- [What is required] All lines in the records below that hold "else" are to be shown.

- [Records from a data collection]
☆ ☆ ☆ ☆ ☆
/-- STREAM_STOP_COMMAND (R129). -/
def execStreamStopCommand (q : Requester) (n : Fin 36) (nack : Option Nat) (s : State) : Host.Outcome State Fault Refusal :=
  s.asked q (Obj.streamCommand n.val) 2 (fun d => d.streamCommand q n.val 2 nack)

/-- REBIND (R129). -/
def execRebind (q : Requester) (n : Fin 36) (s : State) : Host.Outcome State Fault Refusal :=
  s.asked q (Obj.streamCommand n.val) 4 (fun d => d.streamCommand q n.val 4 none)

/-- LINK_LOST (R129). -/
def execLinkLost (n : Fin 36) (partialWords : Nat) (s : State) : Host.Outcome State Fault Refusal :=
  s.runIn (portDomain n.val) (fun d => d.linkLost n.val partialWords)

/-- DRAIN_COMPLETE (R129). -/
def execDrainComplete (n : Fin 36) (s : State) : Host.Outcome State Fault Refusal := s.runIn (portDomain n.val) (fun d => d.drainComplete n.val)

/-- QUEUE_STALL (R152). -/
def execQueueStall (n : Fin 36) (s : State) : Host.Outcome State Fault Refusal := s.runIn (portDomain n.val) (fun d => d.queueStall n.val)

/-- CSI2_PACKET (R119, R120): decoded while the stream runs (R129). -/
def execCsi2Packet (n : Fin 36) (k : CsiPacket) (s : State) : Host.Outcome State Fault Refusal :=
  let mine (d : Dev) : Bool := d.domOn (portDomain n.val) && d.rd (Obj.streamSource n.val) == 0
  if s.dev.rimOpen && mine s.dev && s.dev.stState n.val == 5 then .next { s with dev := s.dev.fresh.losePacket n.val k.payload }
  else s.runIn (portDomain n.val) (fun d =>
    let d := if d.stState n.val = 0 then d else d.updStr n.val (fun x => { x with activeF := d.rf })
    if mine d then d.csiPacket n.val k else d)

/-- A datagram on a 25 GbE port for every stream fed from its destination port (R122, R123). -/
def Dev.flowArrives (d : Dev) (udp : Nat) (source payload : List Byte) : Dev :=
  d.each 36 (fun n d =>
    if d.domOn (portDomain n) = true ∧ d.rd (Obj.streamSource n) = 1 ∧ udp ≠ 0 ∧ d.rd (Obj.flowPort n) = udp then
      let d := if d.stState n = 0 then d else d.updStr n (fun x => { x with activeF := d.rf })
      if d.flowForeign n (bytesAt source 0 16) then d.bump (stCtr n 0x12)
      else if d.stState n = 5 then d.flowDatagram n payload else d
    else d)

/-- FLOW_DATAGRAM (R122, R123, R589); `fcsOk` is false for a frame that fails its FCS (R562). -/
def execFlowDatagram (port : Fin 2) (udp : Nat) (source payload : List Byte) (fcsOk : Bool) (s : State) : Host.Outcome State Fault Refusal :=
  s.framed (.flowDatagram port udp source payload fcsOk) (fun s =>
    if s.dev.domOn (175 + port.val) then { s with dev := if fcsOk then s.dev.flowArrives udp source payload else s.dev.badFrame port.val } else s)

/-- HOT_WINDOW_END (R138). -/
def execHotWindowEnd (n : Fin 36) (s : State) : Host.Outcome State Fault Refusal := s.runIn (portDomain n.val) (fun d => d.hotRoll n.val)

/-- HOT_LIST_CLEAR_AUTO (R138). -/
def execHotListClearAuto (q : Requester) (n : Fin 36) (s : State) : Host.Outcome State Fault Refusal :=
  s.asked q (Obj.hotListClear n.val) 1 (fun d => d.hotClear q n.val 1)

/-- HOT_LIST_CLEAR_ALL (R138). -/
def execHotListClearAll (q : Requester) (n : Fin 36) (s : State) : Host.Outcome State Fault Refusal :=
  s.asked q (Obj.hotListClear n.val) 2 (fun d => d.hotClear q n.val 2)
☆ ☆ ☆ ☆ ☆
- [Exercise solution]
  else s.runIn (portDomain n.val) (fun d =>
    let d := if d.stState n.val = 0 then d else d.updStr n.val (fun x => { x with activeF := d.rf })
    if mine d then d.csiPacket n.val k else d)
      let d := if d.stState n = 0 then d else d.updStr n (fun x => { x with activeF := d.rf })
      else if d.stState n = 5 then d.flowDatagram n payload else d
    else d)
    if s.dev.domOn (175 + port.val) then { s with dev := if fcsOk then s.dev.flowArrives udp source payload else s.dev.badFrame port.val } else s)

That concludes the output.